/-- HOST_IMAGE_READ_DONE (R80 and the image rules of 08, 09, 12, 13, 14): the image is kept for its operation. A read
that fails without data counts as poisoned. -/
def execHostImageReadDone (h : HRef) (d : HostRead) (s : State) : Out3 :=
  match handleOf s h.toNat with
  | none => .next s
  | some r =>
    if r.phase ≠ .live ∨ r.image.isSome = true ∨ r.imagePoison = true then .next s
    else match d with
      | .data b => .next (setHandle s h.toNat { r with image := some b })
      | .poisoned => .next (setHandle s h.toNat { r with imagePoison := true })
      | .failed => .next (setHandle s h.toNat { r with imagePoison := true })

/-- What a handle names (R42, R48, R50): its state code. One of another switch (R165) that is no longer here has returned there. -/
def handleState (s : State) (t : Nat) : Nat :=
  let n := t / 2 ^ 52 % 4096
  let gen := t / 2 ^ 48 % 16
  let seq := t % 2 ^ 48
  match handleOf s t with
  | some r => match r.phase with
    | .committed => 2
    | _ => 1
  | none =>
    let g := ringOf s n
    if 2 ^ 64 ≤ t ∧ t < 2 ^ 79 then 3
    else if 2 ^ 79 ≤ t then
      if (s.settle.modules.find? (fun m => m.slot == t / 2 ^ 64 - 2 ^ 15)).all (fun m => decide (m.seq ≤ seq)) then 0 else 3
    else if g.gen ≠ gen then 4 else if g.seq ≤ seq then 0 else 3

/-- Whether a handle runs a sequence whose END has drained (R282). -/
def bauEnding (s : State) (h : Nat) : Bool := s.bau.seqs.any (fun q => q.handle == h && q.stage == .committed)

/-- A sequence commits (R132, R282): its record waits for the end, reads of its lock set are released. -/
def bauCommit (s : State) (h : Nat) (st : Status) (r0 r1 : Word) : State :=
  let mine := s.bau.seqs.filter (fun q => q.handle == h)
  let s := mine.foldl (fun s q => bump s (bauCnt q.stack 1)) s
  let s := { s with coh := { s.coh with holds := s.coh.holds.map (fun x =>
    if mine.any (fun q => q.stack == x.stack && q.bank == x.bank) then { x with lock := false } else x) } }
  commitWith s h false st r0 r1

/-- The progress of a handle in its opcode's unit (R48): objects re-encoded for a CTABLE_RETIRE with RECODE, else what its engine has counted. -/
def progressOf (s : State) (t : Nat) (x : HandleRec) : Nat :=
  match s.tier.ops.find? (fun o => o.2.handle == some t), s.cmp.builds.find? (fun b => b.handle == t) with
  | some (_, { kind := .recode _, .. }), some b => b.recoded
  | _, _ => x.prog

/-- What QUERY_HANDLE reports of a target as this device holds it (R48). -/
def queryResults (s : State) (t code : Nat) : Word × Word :=
  match handleOf s t with
  | some x => (BitVec.ofNat 64 (progressOf s t x), BitVec.ofNat 64 (x.opcode + code * 2 ^ 8 + x.tag.toNat * 2 ^ 32))
  | none => (0, BitVec.ofNat 64 (code * 2 ^ 8))

/-- The record of a forwarded ABORT or QUERY_HANDLE comes back behind that of its target (R51, R165): the order of the switches' messages holds an ABORT
until the target's latch is set; what the home no longer knew is filled in here. -/
def latchNaming (s : State) (h : Nat) (r : HandleRec) (st : Status) (r0 r1 : Word) : State :=
  let t := d64 r.desc 8
  match handleOf s t with
  | some x =>
    if x.phase = .live then (if r.opcode = 0x02 ∧ (st = .ok ∨ st = .alreadyDone) then s else commit s h st r0 r1)
    else if r.opcode = 0x02 then commit s h st r0 (if st = .alreadyDone ∧ r1 = 0 then BitVec.ofNat 64 (statusCode x.status) else r1)
    else let q := queryResults s t (handleState s t)
      commit s h st q.1 q.2
  | none =>
    if r.opcode = 0x02 then commit s h st r0 r1
    else let q := queryResults s t (handleState s t)
      commit s h st q.1 q.2

/-- LATCH_SET (R49): the engine's completion, or for a forwarded descriptor the record that came back (R165), reaches the latch. That of one which a
tenant reset had aborted ends it (R53). -/
def execLatchSet (h : HRef) (ret : Option (Status × Word × Word)) (s : State) : Out3 :=
  match handleOf s h.toNat with
  | none => .next s
  | some r =>
    match (if r.sentTo.isSome then ret else r.fin) with
    | some (st, r0, r1) =>
      if r.sentTo.isSome && r.phase == .committed then .next (fillRecord s h.toNat st r0 r1)
      else if r.sentTo.isSome && (r.opcode == 0x02 || r.opcode == 0x03) && r.phase == .live then .next (latchNaming s h.toNat r st r0 r1)
      else if bauEnding s h.toNat then .next (bauCommit s h.toNat st r0 r1)
      else
        let s := commit s h.toNat st r0 r1
        .next (if r.opcode = 0x4A ∧ (handleOf s h.toNat).isNone = true then reduceDone s h.toNat else s)
    | none => .next s

/-- COMPLETION_RECORD_WRITE (R43, R44, R51, R54): the next record of a ring is written, one held from before a warm reset first. A HALTED ring holds its
records; a record that host memory does not take (`ok` false) is held, and the ring halts with cause 2 (R30). -/
def execCompletionRecordWrite (n : RingId) (ok : Bool) (s : State) : Out3 :=
  let r := ringOf s n.val
  if r.st ≠ .active ∧ r.st ≠ .draining then .next s
  else
    let next := if r.old.isEmpty then r.commits.head? else r.old.head?
    if !next.any (recordDue s) then .next s
    else if !ok then .next (haltRing s n.val 2)
    else if r.old.isEmpty then .next (writeDue 1 s n.val)
    else .next (writeOld 1 s n.val)

/-- NOTIFICATION (R45, R443, R546): at least HOLDOFF_US after the last one; a message to the host of a Bromet port, an MSI-X message of a CXL host port or
of the management endpoint. -/
def execNotification (n : RingId) (s : State) : Out3 :=
  let r := ringOf s n.val
  let due := match r.lastNotify with
    | none => true
    | some t => decide (t + 1000 * fld s (ringGlobal + 8) 0 16 ≤ s.now)
  if r.notifyPend = true ∧ due = true then
    let s := setRing s n.val { r with notifyPend := false, lastNotify := some s.now }
    if ringMgmt s n.val then .next (msix s (16 + n.val % 2032))
    else if isCxl s (ringPort s n.val) then .next (emit s (.cxlMsix (ringPort s n.val) (n.val % 2048)))
    else .next (emit s (.notify (ringPort s n.val) n.val r.gen (ix r.written)))
  else .next s

/-- HELD_RECORD_DROP (R55): 10 s after the end of the warm reset. -/
def execHeldRecordDrop (n : RingId) (s : State) : Out3 :=
  let r := ringOf s n.val
  match r.oldDue with
  | none => .next s
  | some t =>
    if r.st = .disabled ∧ t ≤ s.now then
      let s := setRing s n.val { r with old := [], oldDue := none }
      .next (returnRemote (r.old.foldl (fun s h => recDrop (dropHandle s h)) s))
    else .next s

/-- NOP (R46). -/
def execNop (h : Handle) (s : State) : Out3 :=
  match startable s h.toNat 0x01 with
  | some _ => .next (commit s h.toNat .ok 0 0)
  | none => .next s

/-- Whether a descriptor of a key may name a handle: the handle's ring pair has that key (R48); a policy module names handles of its own
queue only (R466). -/
def handleKeyOk (s : State) (own : Key) (t : Nat) : Bool :=
  if 2 ^ 79 ≤ t then t / 2 ^ 52 % 4096 == 0xFFF
  else match handleOf s t with
  | some r => if r.remote.isSome then r.key == own else ringKey s r.ring == own
  | none => decide (2 ^ 64 ≤ t) || ringKey s (t / 2 ^ 52 % 4096) == own

/-- The handle that a descriptor names in bytes 8 to 15, among those of the switch or queue that it came from (R165, R466). -/
def namedHandle (r : HandleRec) : Nat := match r.remote with
  | some sw => (1 + sw) * 2 ^ 64 + d64 r.desc 8
  | none => d64 r.desc 8

/-- The switch at which a named target runs: one that was forwarded, started there and has not returned (R165). -/
def targetAway (s : State) (t : Nat) : Option Nat :=
  (handleOf s t).bind (fun x => if x.started && x.phase == .live then x.sentTo else none)

/-- Send a started ABORT or QUERY_HANDLE on to the switch at which its target runs. -/
def sendNaming (s : State) (h : Nat) (r : HandleRec) (sw : Nat) (wait : Option Nat) : State :=
  emit (setHandle s h { r with sentTo := some sw, started := true, waitFor := wait }) (.forwardDesc sw h r.desc)

/-- QUERY_HANDLE (R48). The home of a forwarded target knows its progress. -/
def execQueryHandle (h : Handle) (s : State) : Out3 :=
  match startable s h.toNat 0x03 with
  | none => .next s
  | some r =>
    let t := namedHandle r
    if handleKeyOk s r.key t then
      match targetAway s t with
      | some sw => .next (sendNaming s h.toNat r sw none)
      | none =>
        let q := queryResults s t (handleState s t)
        .next (commit s h.toNat .ok q.1 q.2)
    else .next (commit s h.toNat .notOwner 0 0)

/-- Let an abort win the latch of a live handle (R49, R52): its record waits for the stop point. An operation that has
not started stops at once, with progress 0; the record of a DRAWER_OFFER carries its drawer's epoch (R182). -/
def abortWins (s : State) (t : Nat) : State :=
  match handleOf s t with
  | none => s
  | some x =>
    let wait := x.started || x.opcode == 0x29
    let s := setHandle s t { x with abortWon := true }
    commitWith s t (!wait) .aborted 0 0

────────────────────

PROBLEM: Within the listing above, give again exactly every line from the line with "warm reset. -/" through the line with "else match handleOf s t with", both included, and no other line.

PROBLEM SOLUTION:
/-- HELD_RECORD_DROP (R55): 10 s after the end of the warm reset. -/
def execHeldRecordDrop (n : RingId) (s : State) : Out3 :=
  let r := ringOf s n.val
  match r.oldDue with
  | none => .next s
  | some t =>
    if r.st = .disabled ∧ t ≤ s.now then
      let s := setRing s n.val { r with old := [], oldDue := none }
      .next (returnRemote (r.old.foldl (fun s h => recDrop (dropHandle s h)) s))
    else .next s

/-- NOP (R46). -/
def execNop (h : Handle) (s : State) : Out3 :=
  match startable s h.toNat 0x01 with
  | some _ => .next (commit s h.toNat .ok 0 0)
  | none => .next s

/-- Whether a descriptor of a key may name a handle: the handle's ring pair has that key (R48); a policy module names handles of its own
queue only (R466). -/
def handleKeyOk (s : State) (own : Key) (t : Nat) : Bool :=
  if 2 ^ 79 ≤ t then t / 2 ^ 52 % 4096 == 0xFFF
  else match handleOf s t with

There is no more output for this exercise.